The problem> From the records below, set down exactly the lines starting with the line that contains "the saturation mark, and" and going on through the line that contains "exec (.disable h". Nothing else is wanted.

Data extracts Block Start

/-- R4: which fields of the state part have a value in which state; R7 and R15: the again flag is clear in IDLE and for a level
kind; R28: the level hold mark stands only in LATCHED; R13: only an ANY entry parks. -/
abbrev ProgressLaw (c : EntryConfig) (p : Progress) : Prop :=
  (p.outcome ≠ none ↔ inDelivery p) ∧
  (p.state ≠ .delivering → p.offered = 0 ∧ p.held = 0) ∧
  (p.owed ≠ none ↔ p.state = .delivering ∧ c.policy = .all) ∧
  (p.decline ≠ none ↔ inDelivery p ∧ c.policy = .any) ∧
  (p.state = .parked → c.policy = .any) ∧
  (p.disarmPending = true → p.state = .running) ∧
  (p.hold = true → p.state = .latched) ∧
  (p.again = true → p.state ≠ .idle ∧ c.kind.isLevel = false)

/-- R16: the arrival order list holds an entry exactly while it is not IDLE, and at most once. -/
abbrev OrderLaw (s : State) : Prop :=
  s.et.order.Nodup ∧ ∀ e : Source, e ∈ s.et.order ↔ (s.prog e).state ≠ .idle

/-- The entry that the release of a channel will insert (R137). -/
def State.reinserted (s : State) (c : ChannelId) : List Source :=
  if look s.claims.releases c = some true then (s.channel c).entry.toList else []

/-- The entries that wait for a channel: in the delegation list, or handed on towards it (R134, R137). -/
def State.waitingForChannel (s : State) : List Source :=
  s.du.list ++ (s.claims.inserts ++ (s.reinserted 0 ++ s.reinserted 1))

/-- R134, R135: the entries that wait for a channel are the QUEUED ones, each once. -/
abbrev QueuedLaw (s : State) : Prop :=
  s.waitingForChannel.Nodup ∧ ∀ e : Source, e ∈ s.waitingForChannel ↔ (s.prog e).state = .queued

/-- The laws of the Event Table. -/
abbrev EntryLaw (s : State) : Prop :=
  (∀ e : Source,
    ConfigLaw e (s.cfg e) ∧ BindingLaw e (s.bind e) (s.prog e).state ∧ ProgressLaw (s.cfg e) (s.prog e)) ∧
  OrderLaw s ∧ QueuedLaw s

/-! ### Deliveries -/

/-- R62: a standing offer is the copy of a DELIVERING entry that has the host in its offered set. -/
abbrev CopyLaw (s : State) (h : HostId) : Prop :=
  ∀ o ∈ (s.slot h).offer,
    (s.prog o.source).state = .delivering ∧ hasHost (s.prog o.source).offered h = true ∧ o = s.offerOf o.source

/-- R99: a DIRECTED or ANY entry is offered to at most one host or held by at most one, never both, and a target in either case;
R109: the offered and held hosts of an ALL entry are different ones and all owe it. -/
abbrev PartsLaw (c : EntryConfig) (p : Progress) : Prop :=
  (c.policy ≠ .all →
    (p.offered = 0 ∨ p.held = 0) ∧
    (∀ h k : HostId, hasHost (p.offered ||| p.held) h = true → hasHost (p.offered ||| p.held) k = true → h = k) ∧
    hostsWithin (p.offered ||| p.held) c.targets = true) ∧
  (c.policy = .all →
    p.offered &&& p.held = 0 ∧ hostsWithin (p.offered ||| p.held) (p.owed.getD 0) = true)

/-- R102, R106: the decline set of an ANY entry is a set of targets, which covers them exactly when the entry is PARKED. -/
abbrev DeclineLaw (c : EntryConfig) (p : Progress) : Prop :=
  ∀ d ∈ p.decline, hostsWithin d c.targets = true ∧ (hostsWithin c.targets d = true ↔ p.state = .parked)

/-- A withdrawal not yet taken names no offer that stands in the slot (log 6), and a host whose releases and departures are
outstanding is not ATTACHED (R45, R46). -/
abbrev HandedLaw (s : State) (h : HostId) : Prop :=
  (∀ o ∈ (s.slot h).offer, Handed.withdraw o.source ∉ s.handedOf h) ∧
  (s.givingBack h = true → (s.ctx h).session ≠ .attached)

/-- Is it a release or a departure of a host that leaves its session, or has lapsed (R45, R46, R54)? -/
def Handed.isReturn : Handed → Bool
  | .stackRelease _ => true
  | .depart _ => true
  | _ => false

/-- Is it a hold whose entry was cleared (R84, log 7)? -/
def Handed.cleared : Handed → Bool
  | .hold _ c => c
  | _ => false

/-- Entry e counts h among the hosts it is offered to, and no withdrawal is on its way. -/
def State.offeredStill (s : State) (h : HostId) (e : Source) : Bool :=
  (s.prog e).state == .delivering && hasHost (s.prog e).offered h && !(s.handedOf h).contains (.withdraw e)
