/-! ### Requests on entries -/

/-- R29, R7, R33: a POST from an ATTACHED host to S48 to S62 makes an arrival and is answered OK; from a LAPSED host it is answered
STATE. -/
def Obligations.PostMakesAnArrival : Prop :=
  ∀ (s : State) (h : HostId) (e : Source) (object : Operand), PortTakes s h → object.toNat = e.val →
    48 ≤ e.val → e.val ≤ 62 →
    ((s.ctx h).session = .attached → EntryLaw s →
      ∃ t : State, exec (.post h object) s = .next t ∧ Arrives (s.answered h 7 .ok) e t) ∧
    ((s.ctx h).session = .lapsed → exec (.post h object) s = .next (s.answered h 7 .state))

/-- R18, R26, R179: WRITE_ENTRY of a valid configuration at an IDLE entry writes the five fields and clears the merged count and
the saturation mark, and a level kind whose level is asserted then latches; at any other entry it is answered BUSY, and with no
valid configuration staged RANGE. -/
def Obligations.WriteEntryReplacesTheConfiguration : Prop :=
  ∀ (s : State) (h : HostId) (e : Source) (object : Operand), PortTakes s h → s.holdsRight h .config = true →
    object.toNat = e.val →
    let w := look (s.port h).stage 0
    let staged := fun c : EntryConfig => field w 0 4 = c.kind.code ∧ field w 4 4 = c.level.val ∧ field w 8 2 = c.policy.code ∧
      field w 12 4 = c.targets.toNat ∧ flag w 16 = c.enable
    (∀ c : EntryConfig, ConfigLaw e c → staged c →
      let u := (s.setEntry e { s.entry e with cfg := c, prog := { s.prog e with merged := 0, saturated := false } }).answered
        h 14 .ok
      ((s.prog e).state = .idle → EntryLaw s →
        ∃ t : State, exec (.writeEntry h object) s = .next t ∧
          ((c.kind.isLevel && u.levelAsserted e) = false → t = u) ∧
          ((c.kind.isLevel && u.levelAsserted e) = true → Latches u e t)) ∧
      ((s.prog e).state ≠ .idle → exec (.writeEntry h object) s = .next (s.answered h 14 .busy))) ∧
    ((∀ c : EntryConfig, ConfigLaw e c → ¬staged c) → exec (.writeEntry h object) s = .next (s.answered h 14 .range))

/-- R36, R37, R35: ENABLE sets the enable field, and a LATCHED entry whose level hold mark is clear leaves LATCHED; DISABLE clears
the field and nothing follows. -/
def Obligations.EnableAndDisableWriteTheField : Prop :=
  ∀ (s : State) (h : HostId) (e : Source) (object : Operand), PortTakes s h → s.holdsRight h .config = true →
    object.toNat = e.val → EntryLaw s →
    let u := (s.setCfg e { s.cfg e with enable := true }).answered h 15 .ok
    (¬((s.prog e).state = .latched ∧ (s.prog e).hold = false) → exec (.enable h object 1) s = .next u) ∧
    ((s.prog e).state = .latched → (s.prog e).hold = false →
      ∃ t : State, exec (.enable h object 1) s = .next t ∧ LeavesLatched u e t) ∧
    exec (.disable h object) s = .next ((s.setCfg e { s.cfg e with enable := false }).answered h 15 .ok)

/-- R20, R26, R73, R84: CLEAR_ENTRY of an IDLE entry changes nothing; a QUEUED, a RUNNING or a held entry is answered BUSY; any other
returns to IDLE with its again flag and level hold mark clear, and every standing offer of it is withdrawn with its timer
stopped. Each host whose offer was withdrawn has a fresh choice over the other entries; then, by the model's reading of R20 and R73
(log 5), a level still asserted latches the entry again. The count of free values drawn is left open (log 5). Takes of the entry
on their way are marked (log 7). -/
def Obligations.ClearEntryAbandonsTheEvent : Prop :=
  ∀ (s : State) (h : HostId) (e : Source) (object : Operand), PortTakes s h → s.holdsRight h .config = true →
    object.toNat = e.val → Lawful s →
    let markTake := fun x : TakeClaim => if x.offer.source = e then { x with cleared := true } else x
    let markHold := fun x : Handed => match x with
      | .hold f c => .hold f (c || f == e)
      | y => y
    let ofE := fun x : Slot => x.offer.map Offer.source = some e
    let idled := s.setProg e { (s.prog e).toIdle with again := false, hold := false }
    let cleared : State := State.answered { idled with
      et := { idled.et with order := s.et.order.erase e }
      ou := { s.ou with slots := mapTable (fun x => if ofE x then { offer := none, timer := none } else x) s.ou.slots }
      claims := { s.claims with
        takes := mapTable (Option.map markTake) s.claims.takes
        handed := mapTable (List.map markHold) s.claims.handed } } h 16 .ok
    let asserted := (s.cfg e).kind.isLevel && s.levelAsserted e
    let clearable := (s.prog e).state = .latched ∨ (s.prog e).state = .parked ∨
      ((s.prog e).state = .delivering ∧ (s.prog e).held = 0)
    ((s.prog e).state = .idle → exec (.clearEntry h object) s = .next (s.answered h 16 .ok)) ∧
    ((s.prog e).state = .queued ∨ (s.prog e).state = .running ∨ ((s.prog e).state = .delivering ∧ (s.prog e).held ≠ 0) →
      exec (.clearEntry h object) s = .next (s.answered h 16 .busy)) ∧
    (clearable → ∃ t u : State, exec (.clearEntry h object) s = .next t ∧
      OffersOnly { cleared with freeCount := u.freeCount } u ∧
      (asserted = false → t = u) ∧ (asserted = true → Latches u e t) ∧
      ((∀ k : HostId, ¬ofE (s.slot k)) → u = cleared) ∧
      (∀ k : HostId, ¬ofE (u.slot k) ∧
        (ofE (s.slot k) → ∀ f : Source, u.eligible f k = true → ∃ o ∈ (u.slot k).offer, (s.cfg f).level ≤ o.level)) ∧
      (∀ k : HostId, ofE (s.slot k) → (∀ j : HostId, j ≠ k → ¬ofE (s.slot j)) → ChoiceFor cleared u k))

/-- R107, R13: RETRY of a PARKED entry empties its decline set and makes it DELIVERING, unoffered, with its outcome kept, and the
choices follow; at any other entry it is answered STATE. -/
def Obligations.RetryReopensAParkedEntry : Prop :=
  ∀ (s : State) (h : HostId) (e : Source) (object : Operand), PortTakes s h → s.holdsRight h .config = true →
    object.toNat = e.val →
    ((s.prog e).state = .parked →
      ∃ t : State, exec (.retry h object) s = .next t ∧
        NewsTaken ((s.setProg e { s.prog e with state := .delivering, decline := some 0 }).answered h 17 .ok) e t) ∧
    ((s.prog e).state ≠ .parked → exec (.retry h object) s = .next (s.answered h 17 .state))

/-- R117, R118, R179: WRITE_BINDING of a valid binding replaces the four fields of a binding that is not armed and is answered BUSY
by an armed one, RANGE with none valid staged; ARM arms a binding that has runs left and a head, changes nothing at an armed one,
and is answered RANGE at any other. S63 answers RANGE. -/
def Obligations.BindingsAreWrittenAndArmed : Prop :=
  ∀ (s : State) (h : HostId) (e : Source) (object : Operand), PortTakes s h → s.holdsRight h .config = true →
    object.toNat = e.val → e ≠ 63 →
    let w1 := look (s.port h).stage 1
    let w2 := look (s.port h).stage 2
    let staged := fun b : Binding => b.armed = false ∧ field w1 0 16 = b.runsLeft.val ∧
      (flag w2 8 = b.head.isSome ∧ ∀ d ∈ b.head, field w2 0 8 = d.val) ∧
      (flag w2 9 = b.reload.isSome ∧ ∀ r ∈ b.reload, r ≠ 0 ∧ field w1 16 16 = r.val) ∧ field w2 12 2 = b.deliver.code
    (∀ b : Binding, staged b →
      ((s.bind e).armed = false → exec (.writeBinding h object) s = .next ((s.setBind e b).answered h 18 .ok)) ∧
      ((s.bind e).armed = true → exec (.writeBinding h object) s = .next (s.answered h 18 .busy))) ∧
    ((∀ b : Binding, ¬staged b) → exec (.writeBinding h object) s = .next (s.answered h 18 .range)) ∧
    ((s.bind e).armed = true → exec (.arm h object) s = .next (s.answered h 19 .ok)) ∧
    ((s.bind e).armed = false → (s.bind e).runsLeft = 0 ∨ (s.bind e).head = none →
      exec (.arm h object) s = .next (s.answered h 19 .range)) ∧
    ((s.bind e).armed = false → (s.bind e).runsLeft ≠ 0 → (s.bind e).head ≠ none →
      exec (.arm h object) s = .next ((s.setBind e { s.bind e with armed := true }).answered h 19 .ok))

/-- R119, R120, R174: DISARM clears the armed field of an IDLE, LATCHED, DELIVERING or PARKED entry; takes a QUEUED one off the
delegation list, or off its way there, to DELIVERING with PLAIN; and of a RUNNING one marks a DISARM pending, asks once for a cut and
puts the port into WORKING. -/
def Obligations.DisarmTakesTheEventBack : Prop :=
  ∀ (s : State) (h : HostId) (e : Source) (object : Operand), PortTakes s h → s.holdsRight h .config = true →
    object.toNat = e.val →
    let u := (s.setBind e { s.bind e with armed := false }).answered h 20 .ok
    ((s.prog e).state ≠ .queued → (s.prog e).state ≠ .running → exec (.disarm h object) s = .next u) ∧
    ((s.prog e).state = .queued → EntryLaw s →
      ∃ t : State, exec (.disarm h object) s = .next t ∧
        Delivers { u with
          du := { u.du with list := u.du.list.filter fun x => x != e }
          claims := { u.claims with
            inserts := u.claims.inserts.filter fun x => x != e
            releases := Vector.ofFn fun c =>
              if (s.channel c).entry = some e then (look s.claims.releases c).map fun _ => false
              else look s.claims.releases c } } e .plain t) ∧
    ((s.prog e).state = .running →
      exec (.disarm h object) s = .next { s with
        et := (s.setProg e { s.prog e with disarmPending := true }).et
        claims := { s.claims with
          cuts := if (s.prog e).disarmPending then s.claims.cuts
            else s.claims.cuts ++ [{ source := e, stale := false }] }
        ports := put s.ports h
          { s.port h with lost := false, working := true, echo := 20, pendingDisarm := some e } })

/-- R123, R155, R180: WRITE_DESC of a valid descriptor writes every programmable field of one that is not active, makes the host its
owner, sets valid and clears faulted, and is answered BUSY by an active one; WRITE_WINDOW of a valid window writes its fields and
clears its written indicator; with nothing valid staged each is answered RANGE. -/
def Obligations.DescriptorsAndWindowsAreWritten : Prop :=
  ∀ (s : State) (h : HostId) (object : Operand), PortTakes s h →
    let w0 := look (s.port h).stage 0
    let w1 := look (s.port h).stage 1
    let w2 := look (s.port h).stage 2
    let w3 := look (s.port h).stage 3
    let stagedDesc := fun x : Descriptor => x.valid = true ∧ x.owner = some h ∧ x.active = false ∧ x.faulted = false ∧
      DescriptorLaw x ∧ w0 = x.src ∧ w1 = x.dst ∧ field w2 0 3 = x.unitSize ∧ field w2 4 2 = x.srcStep.code ∧
      field w2 6 2 = x.dstStep.code ∧ field w2 16 13 = x.runLength ∧ flag w3 8 = x.link.isSome ∧
      ∀ d ∈ x.link, field w3 0 8 = d.val
    let stagedWindow := fun x : Window => x.written = false ∧ WindowLaw x ∧ field w0 0 21 = x.base ∧ field w1 0 17 = x.count ∧
      field w2 0 2 = x.access.code
    (s.holdsRight h .desc = true → ∀ d : DescId, object.toNat = d.val →
      (∀ x : Descriptor, stagedDesc x →
        ((s.desc d).active = false → exec (.writeDesc h object) s = .next ((s.setDesc d x).answered h 21 .ok)) ∧
        ((s.desc d).active = true → exec (.writeDesc h object) s = .next (s.answered h 21 .busy))) ∧
      ((∀ x : Descriptor, ¬stagedDesc x) → exec (.writeDesc h object) s = .next (s.answered h 21 .range))) ∧
    (s.hcu.supervisor = h → ∀ (k : HostId) (i : Fin 8) (sub : Operand), object.toNat = k.val → sub.toNat = i.val →
      (∀ x : Window, stagedWindow x →
        exec (.writeWindow h object sub) s = .next ((s.setWindows k (put (s.windows k) i x)).answered h 22 .ok)) ∧
      ((∀ x : Window, ¬stagedWindow x) → exec (.writeWindow h object sub) s = .next (s.answered h 22 .range)))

Data extracts Block End

Solution to the exercise>
the saturation mark, and a level kind whose level is asserted then latches; at any other entry it is answered BUSY, and with no
valid configuration staged RANGE. -/
def Obligations.WriteEntryReplacesTheConfiguration : Prop :=
  ∀ (s : State) (h : HostId) (e : Source) (object : Operand), PortTakes s h → s.holdsRight h .config = true →
    object.toNat = e.val →
    let w := look (s.port h).stage 0
    let staged := fun c : EntryConfig => field w 0 4 = c.kind.code ∧ field w 4 4 = c.level.val ∧ field w 8 2 = c.policy.code ∧
      field w 12 4 = c.targets.toNat ∧ flag w 16 = c.enable
    (∀ c : EntryConfig, ConfigLaw e c → staged c →
      let u := (s.setEntry e { s.entry e with cfg := c, prog := { s.prog e with merged := 0, saturated := false } }).answered
        h 14 .ok
      ((s.prog e).state = .idle → EntryLaw s →
        ∃ t : State, exec (.writeEntry h object) s = .next t ∧
          ((c.kind.isLevel && u.levelAsserted e) = false → t = u) ∧
          ((c.kind.isLevel && u.levelAsserted e) = true → Latches u e t)) ∧
      ((s.prog e).state ≠ .idle → exec (.writeEntry h object) s = .next (s.answered h 14 .busy))) ∧
    ((∀ c : EntryConfig, ConfigLaw e c → ¬staged c) → exec (.writeEntry h object) s = .next (s.answered h 14 .range))

/-- R36, R37, R35: ENABLE sets the enable field, and a LATCHED entry whose level hold mark is clear leaves LATCHED; DISABLE clears
the field and nothing follows. -/
def Obligations.EnableAndDisableWriteTheField : Prop :=
  ∀ (s : State) (h : HostId) (e : Source) (object : Operand), PortTakes s h → s.holdsRight h .config = true →
    object.toNat = e.val → EntryLaw s →
    let u := (s.setCfg e { s.cfg e with enable := true }).answered h 15 .ok
    (¬((s.prog e).state = .latched ∧ (s.prog e).hold = false) → exec (.enable h object 1) s = .next u) ∧
    ((s.prog e).state = .latched → (s.prog e).hold = false →
      ∃ t : State, exec (.enable h object 1) s = .next t ∧ LeavesLatched u e t) ∧
    exec (.disable h object) s = .next ((s.setCfg e { s.cfg e with enable := false }).answered h 15 .ok)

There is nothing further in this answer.